**YOUR TASK:** Search the records for the string "retaining", and show each line where it appears.

Stored items:
■ ■ ■

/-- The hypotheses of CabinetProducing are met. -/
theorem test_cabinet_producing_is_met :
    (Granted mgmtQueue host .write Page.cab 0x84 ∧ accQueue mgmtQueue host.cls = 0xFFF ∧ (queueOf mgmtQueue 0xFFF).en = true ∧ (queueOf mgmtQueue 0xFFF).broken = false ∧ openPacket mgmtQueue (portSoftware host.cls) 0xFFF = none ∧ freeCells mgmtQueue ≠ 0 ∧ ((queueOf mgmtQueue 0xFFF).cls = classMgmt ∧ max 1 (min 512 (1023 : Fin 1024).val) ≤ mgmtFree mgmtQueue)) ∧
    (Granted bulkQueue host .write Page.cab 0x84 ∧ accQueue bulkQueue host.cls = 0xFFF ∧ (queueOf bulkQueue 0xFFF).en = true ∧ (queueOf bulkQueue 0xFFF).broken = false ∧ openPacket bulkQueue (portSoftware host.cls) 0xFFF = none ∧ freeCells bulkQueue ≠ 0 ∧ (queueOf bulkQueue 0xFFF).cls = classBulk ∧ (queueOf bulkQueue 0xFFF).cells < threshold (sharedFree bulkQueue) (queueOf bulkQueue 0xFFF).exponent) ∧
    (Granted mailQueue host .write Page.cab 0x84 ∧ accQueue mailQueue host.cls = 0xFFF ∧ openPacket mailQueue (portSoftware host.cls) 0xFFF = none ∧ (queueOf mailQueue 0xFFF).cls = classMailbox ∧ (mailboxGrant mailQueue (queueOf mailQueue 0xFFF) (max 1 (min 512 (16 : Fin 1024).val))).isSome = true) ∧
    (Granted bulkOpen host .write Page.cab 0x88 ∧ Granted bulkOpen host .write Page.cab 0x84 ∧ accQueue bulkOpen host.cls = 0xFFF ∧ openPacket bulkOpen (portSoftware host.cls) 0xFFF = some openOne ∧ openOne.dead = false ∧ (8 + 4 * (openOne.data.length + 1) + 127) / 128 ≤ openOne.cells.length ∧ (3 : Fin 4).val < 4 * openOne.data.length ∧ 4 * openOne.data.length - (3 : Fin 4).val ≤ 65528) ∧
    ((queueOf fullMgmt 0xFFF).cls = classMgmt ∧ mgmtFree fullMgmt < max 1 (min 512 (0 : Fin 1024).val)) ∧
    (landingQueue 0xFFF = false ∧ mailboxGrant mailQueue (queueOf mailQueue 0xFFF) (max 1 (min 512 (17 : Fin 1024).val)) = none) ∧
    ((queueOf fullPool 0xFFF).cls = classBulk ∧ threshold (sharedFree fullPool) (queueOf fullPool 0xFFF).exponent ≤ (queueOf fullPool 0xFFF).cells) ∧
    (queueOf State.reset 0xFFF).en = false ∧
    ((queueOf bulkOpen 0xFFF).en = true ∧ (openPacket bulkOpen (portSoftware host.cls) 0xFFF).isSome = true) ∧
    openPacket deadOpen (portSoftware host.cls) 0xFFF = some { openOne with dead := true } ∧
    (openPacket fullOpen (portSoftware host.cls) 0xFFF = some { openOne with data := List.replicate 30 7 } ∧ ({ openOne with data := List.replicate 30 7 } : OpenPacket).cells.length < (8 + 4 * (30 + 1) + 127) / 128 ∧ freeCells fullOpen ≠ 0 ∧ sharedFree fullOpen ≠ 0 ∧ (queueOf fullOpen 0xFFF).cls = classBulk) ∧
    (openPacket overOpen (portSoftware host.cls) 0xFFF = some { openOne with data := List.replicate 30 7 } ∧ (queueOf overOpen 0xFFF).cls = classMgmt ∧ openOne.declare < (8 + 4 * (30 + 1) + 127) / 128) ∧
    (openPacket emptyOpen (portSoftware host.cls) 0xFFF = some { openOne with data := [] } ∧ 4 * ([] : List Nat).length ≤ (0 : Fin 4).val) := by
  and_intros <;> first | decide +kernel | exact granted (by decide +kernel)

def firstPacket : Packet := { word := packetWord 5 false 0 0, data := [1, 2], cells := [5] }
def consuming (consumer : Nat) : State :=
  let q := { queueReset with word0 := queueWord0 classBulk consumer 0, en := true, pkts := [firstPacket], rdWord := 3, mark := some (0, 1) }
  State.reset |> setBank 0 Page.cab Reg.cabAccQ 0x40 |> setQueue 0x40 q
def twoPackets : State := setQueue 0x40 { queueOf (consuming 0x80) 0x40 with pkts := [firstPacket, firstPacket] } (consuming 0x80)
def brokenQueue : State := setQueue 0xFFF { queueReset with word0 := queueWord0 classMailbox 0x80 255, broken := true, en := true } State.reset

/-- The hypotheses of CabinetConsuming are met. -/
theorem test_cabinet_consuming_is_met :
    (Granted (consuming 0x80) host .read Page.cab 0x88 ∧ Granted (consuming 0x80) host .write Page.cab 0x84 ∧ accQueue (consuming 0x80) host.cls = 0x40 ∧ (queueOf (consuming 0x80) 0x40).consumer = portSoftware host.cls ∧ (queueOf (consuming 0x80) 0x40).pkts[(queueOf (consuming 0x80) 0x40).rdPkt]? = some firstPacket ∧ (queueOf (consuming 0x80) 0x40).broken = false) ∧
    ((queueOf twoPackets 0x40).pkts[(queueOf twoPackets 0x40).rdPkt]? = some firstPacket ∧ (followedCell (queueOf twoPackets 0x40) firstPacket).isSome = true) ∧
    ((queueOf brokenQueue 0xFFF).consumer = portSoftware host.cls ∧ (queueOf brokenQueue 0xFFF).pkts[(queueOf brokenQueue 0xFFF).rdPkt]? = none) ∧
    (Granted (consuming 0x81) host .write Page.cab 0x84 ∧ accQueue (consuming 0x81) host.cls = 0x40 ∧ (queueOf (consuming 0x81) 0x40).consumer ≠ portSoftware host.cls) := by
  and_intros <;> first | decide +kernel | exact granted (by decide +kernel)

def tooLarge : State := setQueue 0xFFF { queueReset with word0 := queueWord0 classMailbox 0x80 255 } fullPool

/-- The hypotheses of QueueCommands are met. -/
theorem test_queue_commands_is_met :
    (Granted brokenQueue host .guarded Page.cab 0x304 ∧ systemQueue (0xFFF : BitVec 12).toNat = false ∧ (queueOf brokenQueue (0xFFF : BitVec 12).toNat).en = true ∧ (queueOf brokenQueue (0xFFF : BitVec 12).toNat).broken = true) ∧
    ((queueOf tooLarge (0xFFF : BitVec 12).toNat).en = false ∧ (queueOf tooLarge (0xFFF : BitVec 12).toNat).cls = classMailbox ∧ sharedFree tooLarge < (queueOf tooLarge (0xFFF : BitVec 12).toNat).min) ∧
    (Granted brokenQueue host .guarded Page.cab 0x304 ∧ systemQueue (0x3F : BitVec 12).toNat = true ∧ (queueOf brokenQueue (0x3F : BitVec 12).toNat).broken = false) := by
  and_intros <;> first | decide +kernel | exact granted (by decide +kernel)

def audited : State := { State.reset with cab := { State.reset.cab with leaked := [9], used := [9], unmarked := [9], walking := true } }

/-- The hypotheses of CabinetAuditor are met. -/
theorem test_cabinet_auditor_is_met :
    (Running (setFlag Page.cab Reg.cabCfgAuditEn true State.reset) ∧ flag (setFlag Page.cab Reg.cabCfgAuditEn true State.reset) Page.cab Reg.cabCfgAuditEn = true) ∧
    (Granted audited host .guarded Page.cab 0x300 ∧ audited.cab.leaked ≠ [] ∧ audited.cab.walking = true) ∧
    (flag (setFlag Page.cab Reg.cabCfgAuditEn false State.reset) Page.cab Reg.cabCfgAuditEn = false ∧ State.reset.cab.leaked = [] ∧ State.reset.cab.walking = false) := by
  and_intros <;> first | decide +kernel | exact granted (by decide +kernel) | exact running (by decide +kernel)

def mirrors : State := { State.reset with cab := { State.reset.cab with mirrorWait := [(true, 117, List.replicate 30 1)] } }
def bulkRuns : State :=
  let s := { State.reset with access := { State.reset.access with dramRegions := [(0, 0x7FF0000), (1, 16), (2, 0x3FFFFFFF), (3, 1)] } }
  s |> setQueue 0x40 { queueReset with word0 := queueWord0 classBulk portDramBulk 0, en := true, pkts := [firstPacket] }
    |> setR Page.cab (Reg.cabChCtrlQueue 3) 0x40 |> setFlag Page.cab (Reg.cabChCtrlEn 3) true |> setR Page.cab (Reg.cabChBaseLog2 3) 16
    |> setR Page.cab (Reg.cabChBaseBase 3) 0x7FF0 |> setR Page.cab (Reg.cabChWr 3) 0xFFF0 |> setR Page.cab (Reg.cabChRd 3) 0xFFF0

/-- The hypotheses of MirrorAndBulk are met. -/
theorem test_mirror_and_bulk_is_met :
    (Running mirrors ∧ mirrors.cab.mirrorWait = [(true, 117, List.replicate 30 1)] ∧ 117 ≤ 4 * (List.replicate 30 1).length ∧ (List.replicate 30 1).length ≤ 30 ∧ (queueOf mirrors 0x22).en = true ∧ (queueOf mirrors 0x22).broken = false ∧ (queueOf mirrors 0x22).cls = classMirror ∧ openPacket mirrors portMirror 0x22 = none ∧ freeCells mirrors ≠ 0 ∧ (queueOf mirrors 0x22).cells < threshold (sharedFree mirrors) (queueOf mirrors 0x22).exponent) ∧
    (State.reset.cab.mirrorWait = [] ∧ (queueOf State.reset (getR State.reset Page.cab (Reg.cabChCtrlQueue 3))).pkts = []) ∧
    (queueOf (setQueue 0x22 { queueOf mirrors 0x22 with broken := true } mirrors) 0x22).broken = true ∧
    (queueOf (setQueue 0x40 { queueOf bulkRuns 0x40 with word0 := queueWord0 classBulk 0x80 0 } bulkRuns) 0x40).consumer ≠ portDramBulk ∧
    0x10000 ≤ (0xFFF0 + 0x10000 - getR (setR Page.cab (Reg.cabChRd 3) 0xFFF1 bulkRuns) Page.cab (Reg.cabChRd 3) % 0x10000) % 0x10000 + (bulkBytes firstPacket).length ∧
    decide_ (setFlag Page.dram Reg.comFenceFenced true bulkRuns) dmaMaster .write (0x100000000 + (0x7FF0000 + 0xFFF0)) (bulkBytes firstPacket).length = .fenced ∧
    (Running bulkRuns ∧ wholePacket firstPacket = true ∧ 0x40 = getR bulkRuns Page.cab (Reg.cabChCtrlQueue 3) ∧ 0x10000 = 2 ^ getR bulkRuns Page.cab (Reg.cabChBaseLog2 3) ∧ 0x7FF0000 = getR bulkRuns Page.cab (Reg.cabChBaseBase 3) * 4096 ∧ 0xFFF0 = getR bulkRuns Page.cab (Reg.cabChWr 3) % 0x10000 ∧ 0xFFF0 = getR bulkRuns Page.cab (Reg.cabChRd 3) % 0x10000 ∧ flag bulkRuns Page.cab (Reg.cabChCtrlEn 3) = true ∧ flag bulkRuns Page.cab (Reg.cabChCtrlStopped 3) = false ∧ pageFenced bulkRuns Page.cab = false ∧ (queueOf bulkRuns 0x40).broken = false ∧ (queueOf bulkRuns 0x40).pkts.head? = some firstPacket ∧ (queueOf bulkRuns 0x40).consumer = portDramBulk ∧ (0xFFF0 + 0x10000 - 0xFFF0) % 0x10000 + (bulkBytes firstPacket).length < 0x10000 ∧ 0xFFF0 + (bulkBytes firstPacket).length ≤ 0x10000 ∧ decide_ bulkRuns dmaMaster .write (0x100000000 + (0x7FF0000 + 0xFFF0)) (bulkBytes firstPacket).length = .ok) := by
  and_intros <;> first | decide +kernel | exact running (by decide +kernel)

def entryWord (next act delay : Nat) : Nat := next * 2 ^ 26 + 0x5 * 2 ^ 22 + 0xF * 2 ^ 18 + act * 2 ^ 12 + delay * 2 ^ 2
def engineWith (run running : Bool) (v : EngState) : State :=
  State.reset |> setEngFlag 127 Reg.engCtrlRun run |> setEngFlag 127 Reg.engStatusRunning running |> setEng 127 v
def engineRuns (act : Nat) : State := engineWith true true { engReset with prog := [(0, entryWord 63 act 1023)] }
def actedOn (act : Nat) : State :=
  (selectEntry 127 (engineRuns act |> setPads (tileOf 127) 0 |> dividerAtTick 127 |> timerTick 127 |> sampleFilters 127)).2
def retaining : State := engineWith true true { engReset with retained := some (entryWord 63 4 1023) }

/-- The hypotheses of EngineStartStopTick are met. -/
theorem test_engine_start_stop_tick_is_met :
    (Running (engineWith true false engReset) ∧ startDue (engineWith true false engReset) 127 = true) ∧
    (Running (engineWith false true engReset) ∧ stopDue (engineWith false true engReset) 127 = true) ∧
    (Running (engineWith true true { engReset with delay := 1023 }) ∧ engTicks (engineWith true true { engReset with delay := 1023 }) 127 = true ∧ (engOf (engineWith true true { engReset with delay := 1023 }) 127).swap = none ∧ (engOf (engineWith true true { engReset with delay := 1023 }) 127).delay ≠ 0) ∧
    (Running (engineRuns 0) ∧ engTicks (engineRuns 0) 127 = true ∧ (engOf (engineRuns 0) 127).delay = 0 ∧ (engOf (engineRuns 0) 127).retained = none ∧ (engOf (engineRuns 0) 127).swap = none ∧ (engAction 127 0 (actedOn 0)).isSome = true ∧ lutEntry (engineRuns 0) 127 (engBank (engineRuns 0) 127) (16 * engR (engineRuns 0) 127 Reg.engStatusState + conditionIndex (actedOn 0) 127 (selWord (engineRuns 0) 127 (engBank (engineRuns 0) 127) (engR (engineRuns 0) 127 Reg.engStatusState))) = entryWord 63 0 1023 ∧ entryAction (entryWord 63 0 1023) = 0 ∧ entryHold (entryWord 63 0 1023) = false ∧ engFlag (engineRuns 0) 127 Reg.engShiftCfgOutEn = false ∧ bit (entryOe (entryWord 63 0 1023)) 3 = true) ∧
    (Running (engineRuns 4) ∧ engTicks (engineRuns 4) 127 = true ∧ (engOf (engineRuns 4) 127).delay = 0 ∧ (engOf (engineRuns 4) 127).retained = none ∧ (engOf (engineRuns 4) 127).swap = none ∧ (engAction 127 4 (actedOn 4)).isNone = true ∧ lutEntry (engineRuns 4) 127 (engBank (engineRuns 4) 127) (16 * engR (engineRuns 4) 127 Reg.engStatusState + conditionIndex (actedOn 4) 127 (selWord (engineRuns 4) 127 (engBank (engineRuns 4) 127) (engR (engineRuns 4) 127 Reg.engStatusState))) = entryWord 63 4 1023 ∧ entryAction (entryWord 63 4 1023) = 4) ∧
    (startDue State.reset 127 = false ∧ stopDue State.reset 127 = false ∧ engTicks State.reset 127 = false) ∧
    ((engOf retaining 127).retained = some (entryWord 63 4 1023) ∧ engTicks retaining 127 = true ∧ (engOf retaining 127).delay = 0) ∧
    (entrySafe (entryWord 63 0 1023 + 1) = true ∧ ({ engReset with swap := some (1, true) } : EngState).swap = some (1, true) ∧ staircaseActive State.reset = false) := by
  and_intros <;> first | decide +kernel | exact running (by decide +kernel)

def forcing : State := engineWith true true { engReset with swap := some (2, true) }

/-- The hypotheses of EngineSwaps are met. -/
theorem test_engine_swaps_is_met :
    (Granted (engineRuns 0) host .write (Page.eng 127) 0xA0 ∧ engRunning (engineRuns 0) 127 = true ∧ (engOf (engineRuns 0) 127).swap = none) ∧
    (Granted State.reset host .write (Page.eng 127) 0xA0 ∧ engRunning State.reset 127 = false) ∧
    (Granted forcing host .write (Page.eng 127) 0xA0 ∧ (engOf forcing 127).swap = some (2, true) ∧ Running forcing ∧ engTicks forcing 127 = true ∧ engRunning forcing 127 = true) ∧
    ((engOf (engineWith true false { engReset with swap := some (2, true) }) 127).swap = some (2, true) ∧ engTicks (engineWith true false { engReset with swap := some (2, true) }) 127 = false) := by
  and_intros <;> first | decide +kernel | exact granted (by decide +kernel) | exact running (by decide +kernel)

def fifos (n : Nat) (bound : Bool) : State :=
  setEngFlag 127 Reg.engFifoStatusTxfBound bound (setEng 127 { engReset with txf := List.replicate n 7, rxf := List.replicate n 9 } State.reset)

■ ■ ■

**EXERCISE OUTPUT:**
def retaining : State := engineWith true true { engReset with retained := some (entryWord 63 4 1023) }
    ((engOf retaining 127).retained = some (entryWord 63 4 1023) ∧ engTicks retaining 127 = true ∧ (engOf retaining 127).delay = 0) ∧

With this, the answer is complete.